### SOURCE MATERIAL

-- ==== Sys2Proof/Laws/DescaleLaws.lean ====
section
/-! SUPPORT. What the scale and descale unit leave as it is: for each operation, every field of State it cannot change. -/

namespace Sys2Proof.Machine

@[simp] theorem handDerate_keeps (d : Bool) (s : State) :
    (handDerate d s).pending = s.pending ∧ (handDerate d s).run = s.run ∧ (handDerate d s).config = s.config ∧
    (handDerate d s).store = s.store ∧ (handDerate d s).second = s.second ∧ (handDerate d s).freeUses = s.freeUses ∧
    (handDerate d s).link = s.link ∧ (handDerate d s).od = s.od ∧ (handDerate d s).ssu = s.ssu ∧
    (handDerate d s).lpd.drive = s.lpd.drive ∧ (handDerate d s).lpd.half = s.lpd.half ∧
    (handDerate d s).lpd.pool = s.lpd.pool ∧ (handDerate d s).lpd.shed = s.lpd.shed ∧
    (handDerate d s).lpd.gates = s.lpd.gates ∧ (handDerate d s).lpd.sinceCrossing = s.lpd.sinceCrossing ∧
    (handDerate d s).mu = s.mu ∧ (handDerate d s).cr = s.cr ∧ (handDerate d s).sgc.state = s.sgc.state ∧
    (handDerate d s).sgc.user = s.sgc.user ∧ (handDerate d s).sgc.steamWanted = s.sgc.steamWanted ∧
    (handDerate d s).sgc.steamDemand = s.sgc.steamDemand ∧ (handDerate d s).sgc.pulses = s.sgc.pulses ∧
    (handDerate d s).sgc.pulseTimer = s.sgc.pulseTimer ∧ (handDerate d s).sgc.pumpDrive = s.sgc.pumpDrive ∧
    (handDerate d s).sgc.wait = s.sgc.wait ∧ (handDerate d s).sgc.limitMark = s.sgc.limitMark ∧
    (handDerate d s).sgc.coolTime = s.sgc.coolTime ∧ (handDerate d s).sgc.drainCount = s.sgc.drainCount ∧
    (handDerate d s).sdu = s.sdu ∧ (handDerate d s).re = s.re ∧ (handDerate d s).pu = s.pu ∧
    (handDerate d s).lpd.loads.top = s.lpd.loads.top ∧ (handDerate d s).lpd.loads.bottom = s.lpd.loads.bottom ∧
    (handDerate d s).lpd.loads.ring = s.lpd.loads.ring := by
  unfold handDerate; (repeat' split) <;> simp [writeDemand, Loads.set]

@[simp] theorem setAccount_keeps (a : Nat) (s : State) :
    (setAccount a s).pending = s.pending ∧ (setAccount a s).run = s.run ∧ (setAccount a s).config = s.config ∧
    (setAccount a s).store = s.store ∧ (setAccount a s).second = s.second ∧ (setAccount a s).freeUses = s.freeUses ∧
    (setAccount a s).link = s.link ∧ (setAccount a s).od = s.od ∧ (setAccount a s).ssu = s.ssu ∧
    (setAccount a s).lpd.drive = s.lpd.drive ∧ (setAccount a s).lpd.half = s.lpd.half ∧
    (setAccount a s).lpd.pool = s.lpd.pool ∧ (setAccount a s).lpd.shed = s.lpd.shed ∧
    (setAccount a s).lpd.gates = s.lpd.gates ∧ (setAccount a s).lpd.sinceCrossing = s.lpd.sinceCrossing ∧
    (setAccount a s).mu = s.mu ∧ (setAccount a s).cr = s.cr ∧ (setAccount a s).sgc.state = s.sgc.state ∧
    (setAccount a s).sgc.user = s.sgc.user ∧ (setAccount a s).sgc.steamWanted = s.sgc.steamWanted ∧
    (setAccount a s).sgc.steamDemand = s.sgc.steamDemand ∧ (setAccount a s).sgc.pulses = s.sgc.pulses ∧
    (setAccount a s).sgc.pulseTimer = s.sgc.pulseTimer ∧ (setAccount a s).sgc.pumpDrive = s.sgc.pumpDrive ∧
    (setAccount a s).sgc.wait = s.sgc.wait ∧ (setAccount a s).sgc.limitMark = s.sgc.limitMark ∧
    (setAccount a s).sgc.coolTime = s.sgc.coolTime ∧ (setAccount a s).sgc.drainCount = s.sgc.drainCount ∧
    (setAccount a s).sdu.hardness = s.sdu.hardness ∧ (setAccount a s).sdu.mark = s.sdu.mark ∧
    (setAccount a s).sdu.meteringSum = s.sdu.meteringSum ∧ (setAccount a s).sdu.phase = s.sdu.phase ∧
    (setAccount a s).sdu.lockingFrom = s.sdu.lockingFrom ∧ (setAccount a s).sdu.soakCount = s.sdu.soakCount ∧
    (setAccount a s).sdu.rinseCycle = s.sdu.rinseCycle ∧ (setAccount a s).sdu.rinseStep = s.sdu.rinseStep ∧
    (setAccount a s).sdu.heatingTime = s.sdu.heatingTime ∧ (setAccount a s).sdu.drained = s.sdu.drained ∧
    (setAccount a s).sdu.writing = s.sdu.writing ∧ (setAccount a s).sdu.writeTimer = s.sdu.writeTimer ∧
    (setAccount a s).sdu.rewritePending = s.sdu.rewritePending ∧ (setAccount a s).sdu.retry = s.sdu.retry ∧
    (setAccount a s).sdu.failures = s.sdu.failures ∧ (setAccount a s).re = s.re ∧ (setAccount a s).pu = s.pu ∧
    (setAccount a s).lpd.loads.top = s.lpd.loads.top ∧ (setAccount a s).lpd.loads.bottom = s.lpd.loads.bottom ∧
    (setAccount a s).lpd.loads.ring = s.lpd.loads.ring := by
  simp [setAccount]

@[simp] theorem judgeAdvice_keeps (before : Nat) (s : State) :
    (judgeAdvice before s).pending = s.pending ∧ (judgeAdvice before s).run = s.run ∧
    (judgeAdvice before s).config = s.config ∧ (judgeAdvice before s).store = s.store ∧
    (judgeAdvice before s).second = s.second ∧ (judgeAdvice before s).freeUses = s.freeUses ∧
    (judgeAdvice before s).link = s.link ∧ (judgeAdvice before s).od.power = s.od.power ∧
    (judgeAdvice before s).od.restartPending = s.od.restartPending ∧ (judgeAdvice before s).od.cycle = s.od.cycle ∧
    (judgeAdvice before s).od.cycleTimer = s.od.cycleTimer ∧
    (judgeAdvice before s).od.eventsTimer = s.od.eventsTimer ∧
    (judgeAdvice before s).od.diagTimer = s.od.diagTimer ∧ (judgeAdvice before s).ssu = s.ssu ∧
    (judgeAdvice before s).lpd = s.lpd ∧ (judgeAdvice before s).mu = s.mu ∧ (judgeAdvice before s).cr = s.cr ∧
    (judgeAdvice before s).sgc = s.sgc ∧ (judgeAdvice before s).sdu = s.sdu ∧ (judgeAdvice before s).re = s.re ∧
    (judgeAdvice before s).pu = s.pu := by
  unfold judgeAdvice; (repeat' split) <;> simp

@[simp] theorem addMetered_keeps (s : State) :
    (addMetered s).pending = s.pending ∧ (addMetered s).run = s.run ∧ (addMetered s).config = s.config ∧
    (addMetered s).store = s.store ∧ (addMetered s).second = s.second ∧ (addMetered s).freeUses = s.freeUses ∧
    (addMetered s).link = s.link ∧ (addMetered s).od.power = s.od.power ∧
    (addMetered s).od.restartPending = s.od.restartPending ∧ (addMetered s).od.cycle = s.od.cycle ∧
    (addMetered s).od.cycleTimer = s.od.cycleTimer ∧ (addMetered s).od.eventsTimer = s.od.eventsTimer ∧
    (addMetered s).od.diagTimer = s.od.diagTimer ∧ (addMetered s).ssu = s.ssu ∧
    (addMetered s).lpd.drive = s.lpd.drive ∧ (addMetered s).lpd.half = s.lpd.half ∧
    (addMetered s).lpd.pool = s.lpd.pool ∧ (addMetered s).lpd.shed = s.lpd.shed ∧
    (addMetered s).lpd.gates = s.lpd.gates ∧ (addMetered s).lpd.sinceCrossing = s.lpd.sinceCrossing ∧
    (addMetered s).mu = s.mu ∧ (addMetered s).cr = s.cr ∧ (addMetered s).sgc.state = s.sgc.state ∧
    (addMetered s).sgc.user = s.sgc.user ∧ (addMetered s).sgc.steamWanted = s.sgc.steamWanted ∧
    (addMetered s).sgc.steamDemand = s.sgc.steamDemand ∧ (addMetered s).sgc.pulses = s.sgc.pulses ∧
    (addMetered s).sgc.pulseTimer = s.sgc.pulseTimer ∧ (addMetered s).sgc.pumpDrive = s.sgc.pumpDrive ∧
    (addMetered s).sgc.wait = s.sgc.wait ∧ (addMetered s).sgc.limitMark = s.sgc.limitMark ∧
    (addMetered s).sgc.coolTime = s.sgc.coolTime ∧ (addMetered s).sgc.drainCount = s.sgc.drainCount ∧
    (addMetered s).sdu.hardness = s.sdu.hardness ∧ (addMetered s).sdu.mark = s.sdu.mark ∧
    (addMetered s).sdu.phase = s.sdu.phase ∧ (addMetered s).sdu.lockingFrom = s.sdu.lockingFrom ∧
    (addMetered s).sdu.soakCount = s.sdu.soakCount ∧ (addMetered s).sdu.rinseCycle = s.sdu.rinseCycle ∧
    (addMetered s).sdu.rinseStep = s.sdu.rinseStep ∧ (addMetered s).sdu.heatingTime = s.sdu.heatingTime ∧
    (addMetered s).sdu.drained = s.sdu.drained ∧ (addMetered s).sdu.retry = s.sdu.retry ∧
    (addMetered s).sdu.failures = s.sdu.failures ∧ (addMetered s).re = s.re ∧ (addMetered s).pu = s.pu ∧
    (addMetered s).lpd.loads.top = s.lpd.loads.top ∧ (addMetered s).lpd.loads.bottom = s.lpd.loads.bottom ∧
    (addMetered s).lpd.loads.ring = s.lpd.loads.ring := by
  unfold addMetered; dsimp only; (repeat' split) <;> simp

######
### SOURCE MATERIAL

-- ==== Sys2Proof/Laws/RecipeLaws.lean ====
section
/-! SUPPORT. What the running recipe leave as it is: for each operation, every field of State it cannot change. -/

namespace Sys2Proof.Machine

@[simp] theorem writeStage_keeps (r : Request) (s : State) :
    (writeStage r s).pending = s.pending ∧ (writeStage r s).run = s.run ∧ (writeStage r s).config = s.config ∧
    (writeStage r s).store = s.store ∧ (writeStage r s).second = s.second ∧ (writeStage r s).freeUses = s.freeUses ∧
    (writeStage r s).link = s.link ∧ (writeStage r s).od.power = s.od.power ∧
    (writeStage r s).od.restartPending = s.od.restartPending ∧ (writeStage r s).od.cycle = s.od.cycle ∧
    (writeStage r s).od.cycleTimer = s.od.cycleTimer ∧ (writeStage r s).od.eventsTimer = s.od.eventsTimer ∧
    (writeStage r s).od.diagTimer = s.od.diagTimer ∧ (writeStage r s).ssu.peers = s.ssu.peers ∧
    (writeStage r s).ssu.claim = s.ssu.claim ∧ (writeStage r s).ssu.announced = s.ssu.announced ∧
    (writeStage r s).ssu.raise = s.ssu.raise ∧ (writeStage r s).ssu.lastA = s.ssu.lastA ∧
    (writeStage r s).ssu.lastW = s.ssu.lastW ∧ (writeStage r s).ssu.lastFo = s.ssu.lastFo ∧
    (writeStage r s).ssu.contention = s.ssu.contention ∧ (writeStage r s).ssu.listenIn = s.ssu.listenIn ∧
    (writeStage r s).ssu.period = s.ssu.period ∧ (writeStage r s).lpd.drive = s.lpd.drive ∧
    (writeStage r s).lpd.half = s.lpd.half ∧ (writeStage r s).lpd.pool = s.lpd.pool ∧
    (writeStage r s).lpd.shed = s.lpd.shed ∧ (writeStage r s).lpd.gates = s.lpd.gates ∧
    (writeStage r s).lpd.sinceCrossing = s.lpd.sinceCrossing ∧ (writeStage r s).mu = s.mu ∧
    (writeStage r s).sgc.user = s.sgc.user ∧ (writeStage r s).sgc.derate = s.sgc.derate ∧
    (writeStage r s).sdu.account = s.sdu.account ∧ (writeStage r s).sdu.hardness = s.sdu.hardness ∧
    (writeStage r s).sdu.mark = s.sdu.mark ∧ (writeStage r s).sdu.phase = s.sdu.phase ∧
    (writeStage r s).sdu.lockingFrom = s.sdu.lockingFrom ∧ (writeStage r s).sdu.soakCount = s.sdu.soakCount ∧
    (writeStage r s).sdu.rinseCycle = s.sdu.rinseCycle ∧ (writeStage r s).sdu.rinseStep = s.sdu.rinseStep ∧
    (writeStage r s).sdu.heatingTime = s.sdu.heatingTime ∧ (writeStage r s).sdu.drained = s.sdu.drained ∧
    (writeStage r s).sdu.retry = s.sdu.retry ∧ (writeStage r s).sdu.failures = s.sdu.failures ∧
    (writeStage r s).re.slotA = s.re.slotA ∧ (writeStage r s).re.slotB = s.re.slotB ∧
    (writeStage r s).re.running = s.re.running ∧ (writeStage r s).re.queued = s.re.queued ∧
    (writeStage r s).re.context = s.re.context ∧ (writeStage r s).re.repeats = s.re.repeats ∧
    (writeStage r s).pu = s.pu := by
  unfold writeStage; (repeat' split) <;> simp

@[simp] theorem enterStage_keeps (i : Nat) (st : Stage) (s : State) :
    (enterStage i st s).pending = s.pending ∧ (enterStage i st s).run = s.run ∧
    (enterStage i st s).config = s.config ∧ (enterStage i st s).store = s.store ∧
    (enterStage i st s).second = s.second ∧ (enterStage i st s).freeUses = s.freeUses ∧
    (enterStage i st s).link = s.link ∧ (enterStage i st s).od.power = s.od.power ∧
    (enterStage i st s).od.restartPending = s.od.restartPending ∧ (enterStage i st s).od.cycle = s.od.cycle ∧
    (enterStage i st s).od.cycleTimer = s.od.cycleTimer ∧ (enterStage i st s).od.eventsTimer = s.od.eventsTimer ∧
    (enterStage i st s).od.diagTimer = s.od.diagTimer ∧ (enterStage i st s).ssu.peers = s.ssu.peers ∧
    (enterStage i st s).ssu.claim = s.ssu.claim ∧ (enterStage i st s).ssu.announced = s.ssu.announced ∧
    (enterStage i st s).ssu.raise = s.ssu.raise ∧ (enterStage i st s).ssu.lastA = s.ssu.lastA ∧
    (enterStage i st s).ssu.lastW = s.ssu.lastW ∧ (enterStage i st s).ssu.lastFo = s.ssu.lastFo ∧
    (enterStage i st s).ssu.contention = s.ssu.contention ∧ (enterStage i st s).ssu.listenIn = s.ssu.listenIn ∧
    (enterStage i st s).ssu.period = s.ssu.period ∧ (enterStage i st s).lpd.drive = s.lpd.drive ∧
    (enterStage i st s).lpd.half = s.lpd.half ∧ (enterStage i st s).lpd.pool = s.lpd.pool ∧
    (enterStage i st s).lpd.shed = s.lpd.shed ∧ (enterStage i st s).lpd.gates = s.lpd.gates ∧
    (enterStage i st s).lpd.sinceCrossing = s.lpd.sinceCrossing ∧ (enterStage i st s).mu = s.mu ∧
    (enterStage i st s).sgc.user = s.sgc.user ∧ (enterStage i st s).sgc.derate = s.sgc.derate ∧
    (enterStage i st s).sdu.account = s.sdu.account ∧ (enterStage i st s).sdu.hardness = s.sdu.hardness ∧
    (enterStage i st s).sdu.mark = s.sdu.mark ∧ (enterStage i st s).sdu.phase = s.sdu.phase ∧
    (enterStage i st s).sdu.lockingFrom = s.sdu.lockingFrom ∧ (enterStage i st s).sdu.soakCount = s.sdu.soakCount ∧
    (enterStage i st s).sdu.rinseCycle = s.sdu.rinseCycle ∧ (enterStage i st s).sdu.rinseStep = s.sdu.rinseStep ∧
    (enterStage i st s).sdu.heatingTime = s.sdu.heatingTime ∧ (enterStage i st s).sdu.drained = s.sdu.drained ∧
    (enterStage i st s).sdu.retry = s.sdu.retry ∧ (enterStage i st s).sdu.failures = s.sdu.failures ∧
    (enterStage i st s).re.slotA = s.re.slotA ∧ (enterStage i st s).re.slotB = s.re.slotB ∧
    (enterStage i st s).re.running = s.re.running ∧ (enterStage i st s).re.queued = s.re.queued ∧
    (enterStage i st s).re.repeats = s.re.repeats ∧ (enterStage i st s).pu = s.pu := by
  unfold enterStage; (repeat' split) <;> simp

######

In the entries above, find the line holding "(setAccount a s).lpd.pool" and the line holding "(setAccount a s).sgc.wait"; print both of them and every line between, exactly, and nothing else.

    (setAccount a s).lpd.pool = s.lpd.pool ∧ (setAccount a s).lpd.shed = s.lpd.shed ∧
    (setAccount a s).lpd.gates = s.lpd.gates ∧ (setAccount a s).lpd.sinceCrossing = s.lpd.sinceCrossing ∧
    (setAccount a s).mu = s.mu ∧ (setAccount a s).cr = s.cr ∧ (setAccount a s).sgc.state = s.sgc.state ∧
    (setAccount a s).sgc.user = s.sgc.user ∧ (setAccount a s).sgc.steamWanted = s.sgc.steamWanted ∧
    (setAccount a s).sgc.steamDemand = s.sgc.steamDemand ∧ (setAccount a s).sgc.pulses = s.sgc.pulses ∧
    (setAccount a s).sgc.pulseTimer = s.sgc.pulseTimer ∧ (setAccount a s).sgc.pumpDrive = s.sgc.pumpDrive ∧
    (setAccount a s).sgc.wait = s.sgc.wait ∧ (setAccount a s).sgc.limitMark = s.sgc.limitMark ∧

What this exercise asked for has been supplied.